The claim is this takes under 24 hours from query to patient contact. That's plausible if the records are digitised and accessible. It's not plausible if you're working across fragmented healthcare systems or countries with strict data protection laws. But for large hospital networks with unified EHR systems, the maths works.
The One-Day Site Activation
Activating a trial site - getting a hospital or clinic approved to run a study - involves regulatory paperwork, ethics committee reviews, staff training, and equipment setup. This normally takes weeks or months.
Medable's agents automate the paperwork. They generate protocol documents, consent forms, and regulatory submissions based on templates and trial-specific data. They track approval workflows and flag blockers in real-time.
The one-day claim assumes the ethics review is fast-tracked or pre-approved, which isn't always realistic. But even cutting site activation from 8 weeks to 2 weeks is significant. Trials with 50 sites save years of calendar time.
What This Means for Drug Costs
Clinical trials cost between £1 billion and £2 billion per drug. Most of that is time - staff salaries, site overhead, patient management. If you cut trial duration by 50%, you cut costs by roughly the same amount.
Cheaper trials mean cheaper drugs. Or at least, they should. Whether pharma companies pass savings on to patients or pocket them as profit is a different question. But faster trials definitely mean drugs reach patients sooner. For terminal illnesses, that's lives saved. For chronic conditions, that's years of suffering avoided.
The sceptical view: Medable's numbers are aspirational. 12 years to one year is a theoretical best case, not an industry average. Most trials will still take longer because of factors AI can't fix - unexpected side effects, slow patient enrollment despite automation, regulatory delays.
But even half the claimed improvement is transformative. A trial that takes 6 years instead of 12 is still a drug reaching patients twice as fast.
The Regulatory Question
Regulators don't move fast. They shouldn't. Drug approval requires careful review of safety data, and "move fast and break things" is a terrible philosophy when the things breaking are human bodies.
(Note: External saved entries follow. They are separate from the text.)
-- ==== Sys2Proof/Machine/Transfers.lean ====
section
/-!
DEFINITION. The end of a transfer of a DMA engine: its writes, its tally, and what a completed packet or a time-out starts
in Serge (spec/10_twill_layout.md R232 to R235; spec/13_serge_solver.md R300, R320).
-/

namespace Sys2Proof.Machine

open Sys2Proof

/-- What SEC-DED found in the SRAM that a transfer read from one tensor acts on its cluster (R207), or on the Damask page
(R285). -/
def tensorEcc (ts : List Tensor) (t : TransferDesc) (window : Option Nat) (d : Dev) (e : Nat × Ecc) : Dev :=
  match sramOf ts e.1, (tensorOf ts e.1).bind (fun s => d.pagesRead s t) with
  | some c, _ => eccRead c window e.2 d
  | none, some (h, slots) => if e.2 = .uncorrectable then losePageOf h slots (pageFault h window d) else d
  | none, none => d

/-- TRANSFER_COMPLETE (R232 to R235): every write of the n-th transfer has been accepted, and its tally counts; a packet
written to a Serge slot's buffer is complete (R300). `ecc` is what SEC-DED found in what it read, tensor by tensor. -/
def transferComplete (cl : Fin 132) (n : Nat) (ecc : List Ecc) (d : Dev) : Dev :=
  match (d.cluster cl.val).dma[n]? with
  | some x => match x.started with
    | some (t, _, _) =>
      let ts := d.tableOf cl.val x.window
      if !d.arrives cl.val n ts t then d
      else
        let d := moveData (d.moveCtx cl.val x) ts t (fun _ => true) d
        let d := releaseTransfer cl.val n x.core d
        let d := if t.tallyEn then incTally (tallyCluster cl.val ts t) t.tally d else d
        ((readsOf t).zip ecc).foldl (tensorEcc ts t x.window) (packetComplete ts t.dst d)
    | none => d
  | none => d

/-- The Serge unit whose packet buffer a descriptor is (R300). -/
def Dev.packetUnit (d : Dev) (dst : Nat) : Option Nat :=
  (d.sergeDefs.slots.find? (fun s => decide (s.2.packetDesc = some dst))).map (fun s => s.2.unit)

/-- TRANSFER_TIMEOUT (R205, R235): 100 µs after its start the n-th transfer is abandoned; the writes that landed stay, no
tally counts, and the owning window is marked missing. Where it carried a Serge packet, the unit is in fault (R320). -/
def transferTimeout (cl : Fin 132) (n : Nat) (d : Dev) : Dev :=
  match (d.cluster cl.val).dma[n]? with
  | some x => match x.started with
    | some (t, since, _) =>
      if d.now < since + 100 * usNs then d
      else
        let ctr := d.freeCtr
        let d := moveData (d.moveCtx cl.val x) (d.tableOf cl.val x.window) t (Config.landed ctr) { d with freeCtr := ctr + 1 }
        let old := (d.cluster cl.val).timeout
        let c := old.inc
        let d := satEvent (barTwl cl.val + 4) old c (d.modCluster cl.val (fun s => { s with timeout := c }))
        let d := faultKey x.window (releaseTransfer cl.val n x.core d)
        match d.packetUnit t.dst with
        | some u => if (d.srgUnit u).state = .fault then d else faultUnit u 3 false d
        | none => d
    | none => d
  | none => d

end Sys2Proof.Machine
end

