/-- The bits that contribution entries set (R330). -/
def contribQuality (cs : List ContribEntry) : BitVec 32 :=
  qbit 2 (cs.any (·.absent)) ||| qbit 3 (cs.any (fun c => decide (c.late ≠ 0) || decide (c.postOutput ≠ 0))) |||
  qbit 4 (cs.any (·.far)) ||| qbit 5 (cs.any (·.quota))

/-- The bits that a solve sets (R332). -/
def solveQuality (s : SolveStatus) (reg : Bool) : BitVec 32 :=
  qbit 8 (decide (s = .capped)) ||| qbit 9 (reg || decide (s = .discarded))

/-- A partition, a die or a Serge unit has been restarting at some instant from b to now (R330). -/
def Dev.restartedSince (d : Dev) (b : Nanos) : Bool := d.classHActive || decide (b < d.recovery.lastEnd)

/-- The planned end of a tick's GOLDEN window. -/
def Dev.goldenEnd (d : Dev) (tick : Nat) : Option Int :=
  match (d.windowsAt .main tick).find? (fun x => x.2.kind = .golden) with
  | some x => d.plannedEnd tick x.2
  | none => none

/-- The last tick whose GOLDEN window had ended at an instant, among the tick k and the two before it. -/
def Dev.lastGolden (d : Dev) (k : Nat) (b : Nanos) : Option Nat :=
  [k, k - 1, k - 2].find? (fun j => match d.goldenEnd j with | some t => decide (t ≤ (b : Int)) | none => false)

/-- Bits that wait for the next output of a kind and source (R330), and CALIB_HELD (R141). -/
def Dev.carried (d : Dev) (key : Nat) : BitVec 32 := bget 0 key d.output.carry ||| qbit qCalibHeld d.calibHeld

/-- The bits that conditions of a tick set which may arise at any time: a stream absent or lost, poses and points too far, a
quota hit, a full table and thinned memory (R330). -/
def Dev.tickConditions (d : Dev) (src : Source) (tick mode : Nat) : BitVec 32 :=
  let cs := (d.listed src tick mode).map (fun e => (e.1, d.contrib tick e.1 src))
  let e := d.engine src
  let thinned := decide (src = .main) && [0, 1].any (fun h => decide (0 < bget 0 tick (d.half h).missingMain))
  qbit 2 (cs.any (fun c => c.2.absent || d.streamLost src tick c.1)) |||
  qbit 4 (cs.any (·.2.far) || e.far.contains tick) ||| qbit 5 (cs.any (·.2.quotaHit)) ||| qbit 6 (e.full.contains tick) |||
  qbit 7 thinned

/-- The conditions of the tick of the last output of a kind and source that have arisen after its seal (R330). -/
def Dev.arisen (d : Dev) (src : Source) (key : Nat) : BitVec 32 :=
  match bget none key d.output.sealedAs with
  | some (k, q) => match d.tickRec k with
    | some r => d.tickConditions src k r.mode &&& ~~~q
    | none => 0
  | none => 0

/-! ### The seal (R64, R326) -/

/-- The ego block at an instant (R329). -/
def Dev.egoBlockAt (d : Dev) (t : Nanos) : EgoBlock := (assoc t d.felt.egoAt).getD { b := t }

/-- The consistency entries of a main output (R329): every lidar and camera stream of the mode that has a value. -/
def Dev.consistEntries (d : Dev) (tick mode : Nat) : List ConsistEntry :=
  (sortBy (fun a b : Nat × StreamEntry => decide (a.1 < b.1)) (d.imageAt tick).streams.entries).filterMap (fun e =>
    let c : Consistency := bget {} e.1 d.serge.consist
    if e.2.modeMask.contains mode && decide (e.2.kind ≠ .egoInput) && c.valid then
      some { stream := e.1, camera := decide (e.2.kind = .rowBand), resid := c.resid, inlier := c.inlier, tick := c.tick }
    else none)

/-- The final anchor of a tick as an engine has taken it. -/
def Dev.anchor (d : Dev) (src : Source) (tick : Nat) : Option PoseEntry := ((d.engine src).finalOf tick).map (·.1)

/-- The arithmetic of the outputs' and of Felt's own values: its results' rounding is not stated. -/
def outR : Rounding := .open .outputs
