-- ==== Sys2Proof/Machine/State.lean ====
section
/-!
DEFINITION. The machine's state with its queue of commands, the reasons a step can stop, and the state after reset.
-/

namespace Sys2Proof.Machine

open Sys2Proof

/-- The machine: the device and the commands that wait, first in, first out. -/
structure State where
  dev : Dev := {}
  pending : List Instr := []
  deriving DecidableEq, Repr

/-- Why a command stops with a fault. -/
inductive Fault where
  /-- A core's load or store at an address that is neither its local SRAM nor its cluster's SRAM (R196, R203): raised
  by LDV, STVM, MMA, RADD and DMAQ. Safe: the spec gives such an access no effect. -/
  | coreAddress
  deriving DecidableEq, Repr

/-- Why a command is refused. -/
inductive Refusal where
  /-- An arm of exec that has no meaning yet. Safe. -/
  | notModelled (mnemonic : String)
  deriving DecidableEq, Repr

/-- The machine right after reset: PORST_N released, device time 0, nothing read from the boot NVM. -/
def State.reset : State := { dev := {}, pending := [] }

end Sys2Proof.Machine
end

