-- ==== Sys2Proof/Machine/Core.lean ====
section
/-!
DEFINITION. The machine as the host's interface names it.
-/

def Sys2Proof.core : Host.Core := { State := Sys2Proof.Machine.State, Fault := Sys2Proof.Machine.Fault, Refusal := Sys2Proof.Machine.Refusal, step := Sys2Proof.Machine.step, reset := Sys2Proof.Machine.State.reset }
end

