/-- Loss of lock in UP or INIT discards the bands begun of a triggered frame that has not ended, retrains the port,
counts, and raises a health event with the count. A DOWN port due a retry starts training 100 ms after its failed
attempt began. A training port that trains enters INIT from its sequence's start; one that has not trained in 20 ms
goes DOWN, counted, and the first failure since it was up raises a health event. When no usable sample has come for
the absence timeout the stream enters REACQUIRING, and where its camera port is up the port initialises again. In
REACQUIRING a period that ends without a usable sample ends the run of periods, and one that brought a sample is
followed by the next. (R71, R84, R85, R87) -/
def Obligations.CameraLinksTrainAndRecover : Prop :=
  (∀ (s : State) (port : Fin 16) (n : Nat) (d1 : Dev),
    ((s.dev.camera port.val).link = .up ∨ (s.dev.camera port.val).link = .init) →
    n = (match s.dev.camStream port.val, (s.dev.camera port.val).frame with
      | some (_, _, f), some x => if x.triggered && !x.ended then (begunBands f x).length else 0
      | _, _ => 0) →
    d1 = bump (barCam port.val + 0x04) (s.dev.camera port.val).linkLoss 1
      (fun k d => modCamera port.val (fun x => { x with linkLoss := k }) d)
      (beginTraining port.val (dropBands port.val n s.dev)) →
    exec (.linkLockLoss port) s =
        .next (s.withDev (conditionEvent (barCam port.val + 0x04) (d1.camera port.val).linkLoss.val.toNat d1))) ∧
  (∀ (s : State) (port : Fin 16), (s.dev.camera port.val).link = .down → (s.dev.camera port.val).retrain = true →
    (s.dev.camera port.val).attemptBegan + 100 * msNs ≤ s.dev.now →
    exec (.retrainIntervalExpiry port) s =
        .next (s.withDev (beginTraining port.val s.dev))) ∧
  (∀ (s : State) (port : Fin 16) (r : CameraPort), s.dev.camRec port.val = some r → (s.dev.camera port.val).link = .training →
    exec (.trainingSuccess port) s =
        .next (s.withDev (beginInit port.val r s.dev))) ∧
  (∀ (s : State) (port : Fin 16) (d1 : Dev), (s.dev.camera port.val).link = .training →
    (s.dev.camera port.val).attemptBegan + 20 * msNs ≤ s.dev.now →
    d1 = bump (barCam port.val + 0x08) (s.dev.camera port.val).trainFail 1
      (fun k d => modCamera port.val (fun x => { x with trainFail := k }) d) (goDown port.val s.dev) →
    ((s.dev.camera port.val).trainReported = true → exec (.trainingTimeout port) s =
        .next (s.withDev (d1))) ∧
    ((s.dev.camera port.val).trainReported = false →
      exec (.trainingTimeout port) s =
        .next (s.withDev (conditionEvent (barCam port.val + 0x08) (d1.camera port.val).trainFail.val.toNat
          (modCamera port.val (fun x => { x with trainReported := true }) d1))))) ∧
  (∀ (s : State) (stream : Fin 48) (e : StreamEntry) (d1 : Dev), s.dev.absenceDue stream.val = true →
    d1 = enterReacquiring stream.val s.dev → d1.entry stream.val = some e →
    ((∀ f, e.src ≠ .camera f) → exec (.absenceTimeout stream) s =
        .next (s.withDev (d1))) ∧
    (∀ f r, e.src = .camera f → d1.camRec e.port = some r →
      ((d1.camera e.port).link = .up → exec (.absenceTimeout stream) s =
        .next (s.withDev (beginInit e.port r d1))) ∧
      ((d1.camera e.port).link ≠ .up → exec (.absenceTimeout stream) s =
        .next (s.withDev (d1))))) ∧
  (∀ (s : State) (stream : Fin 48) (e : StreamEntry) (r : ReacqRun), s.dev.entry stream.val = some e →
    (s.dev.stream stream.val).run = some r → (s.dev.stream stream.val).mode = .reacquiring → (s.dev.stream stream.val).runDone = false →
    r.periodStart + periodNs e ≤ s.dev.now →
    (r.seen = false → exec (.reacquisitionPeriodEnd stream) s =
        .next (s.withDev (s.dev.setStream stream.val { s.dev.stream stream.val with run := none }))) ∧
    (r.seen = true →
      exec (.reacquisitionPeriodEnd stream) s =
        .next (s.withDev (s.dev.setStream stream.val { s.dev.stream stream.val with
          run := some { periodStart := r.periodStart + periodNs e, seen := false, done := r.done + 1 } }))))

/-- The sentinel read decides between the exposure sequence and the whole initialisation. An acknowledged write or a
matching read of the initialisation sequence ends a run of CCI errors and starts the sequence's next entry; a verify
that reads another value is a CCI error; the last of the four exposure transactions ends the sequence, the others
start the next. A transaction of a port with a record that has not been acknowledged 1 ms after it began is a CCI
error; before that nothing happens. The wait of an entry of op 1 ends on its own time. A read of EXPOSURE_US latches
the white-balance gains. (R86, R90, R98, R104) -/
def Obligations.CciTransactionsEnd : Prop :=
  (∀ (s : State) (port : Fin 16) (data i : Nat) (r : CameraPort) (e : InitEntry), s.dev.camRec port.val = some r →
    (s.dev.camera port.val).job = .entry i → r.init[i]? = some e → e.op ≠ 1 →
    ((e.op ≠ 3 ∨ data = e.value) →
      exec (.cciAck port data) s =
        .next (s.withDev (startEntry port.val r (i + 1) (modCamera port.val (fun x => { x with cciRun := 0 }) s.dev)))) ∧
    (e.op = 3 → data ≠ e.value → exec (.cciAck port data) s =
        .next (s.withDev (cciError port.val r s.dev)))) ∧
  (∀ (s : State) (port : Fin 16) (data : Nat) (r : CameraPort), s.dev.camRec port.val = some r →
    (s.dev.camera port.val).job = .sentinel →
    (data % 256 = r.sentinelVal →
      exec (.cciAck port data) s =
        .next (s.withDev (startExposure port.val r 0 (modCamera port.val (fun x => { x with cciRun := 0 }) s.dev)))) ∧
    (data % 256 ≠ r.sentinelVal →
      exec (.cciAck port data) s =
        .next (s.withDev (startEntry port.val r 0 (modCamera port.val (fun x => { x with cciRun := 0 }) s.dev))))) ∧
  (∀ (s : State) (port : Fin 16) (data j : Nat) (r : CameraPort), s.dev.camRec port.val = some r →
    (s.dev.camera port.val).job = .exposure j →
    (j < 3 → exec (.cciAck port data) s =
        .next (s.withDev (startExposure port.val r (j + 1) (modCamera port.val (fun x => { x with cciRun := 0 }) s.dev)))) ∧
    (3 ≤ j → exec (.cciAck port data) s =
        .next (s.withDev (endExposure port.val r (modCamera port.val (fun x => { x with cciRun := 0 }) s.dev))))) ∧
  (∀ (s : State) (port : Fin 16) (r : CameraPort), s.dev.camRec port.val = some r →
    ((∃ j, (s.dev.camera port.val).job = .exposure j) ∨ (s.dev.camera port.val).job = .sentinel) →
    ((s.dev.camera port.val).jobBegan + msNs ≤ s.dev.now → exec (.cciTimeout port) s =
        .next (s.withDev (cciError port.val r s.dev))) ∧
    (s.dev.now < (s.dev.camera port.val).jobBegan + msNs → exec (.cciTimeout port) s =
        .next (s.withDev (s.dev)))) ∧
  (∀ (s : State) (port : Fin 16) (i : Nat) (r : CameraPort) (e : InitEntry), s.dev.camRec port.val = some r →
    (s.dev.camera port.val).job = .entry i → r.init[i]? = some e →
    (e.op ≠ 1 → (s.dev.camera port.val).jobBegan + msNs ≤ s.dev.now → exec (.cciTimeout port) s =
        .next (s.withDev (cciError port.val r s.dev))) ∧
    (e.op = 1 → (s.dev.camera port.val).jobBegan + e.addr * usNs ≤ s.dev.now →
      exec (.initWaitExpiry port) s =
        .next (s.withDev (startEntry port.val r (i + 1) s.dev)))) ∧
  (∀ (s : State) (cam : Fin 16),
    exec (.exposureUsRead cam) s =
        .next (s.withDev (modCamera cam.val (fun x => { x with latchWbR := x.wbR, latchWbB := x.wbB }) s.dev)))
AI can speed up data collection and analysis. It can't speed up the human judgement required to decide whether a drug is safe. That's where the 1:1:1 vision hits a wall. You can compress logistics to days. You can't compress "wait and see if people die" to days.
What AI can do is improve data quality. Better documentation, fewer errors, clearer audit trails. That makes regulators' jobs easier, which might speed up approvals indirectly. But it's incremental, not significant.
Who Benefits
Patients, obviously. Faster trials mean faster access to treatments. But also pharma companies, who spend less money and get to market sooner. And healthcare systems, who save money on expensive late-stage interventions by catching conditions earlier with better drugs.
The risk is concentration. If only large pharma companies can afford platforms like Medable, they get faster and cheaper while small biotech firms get priced out. That reduces competition and innovation in the long run.
Medable's response would be that cloud-based platforms democratise access - small firms can rent capabilities they couldn't build themselves. That's theoretically true. Whether it's true in practice depends on pricing and how much expertise you need to use the tools effectively.
The other risk is over-reliance on automation. If AI agents handle all the logistics, do we lose institutional knowledge about how trials work? Do we create systems that are fast but brittle, where a single vendor outage or AI failure cascades into stalled trials across the industry?
Those are real concerns. But they're problems to solve, not reasons to avoid progress. Slower trials don't help anyone.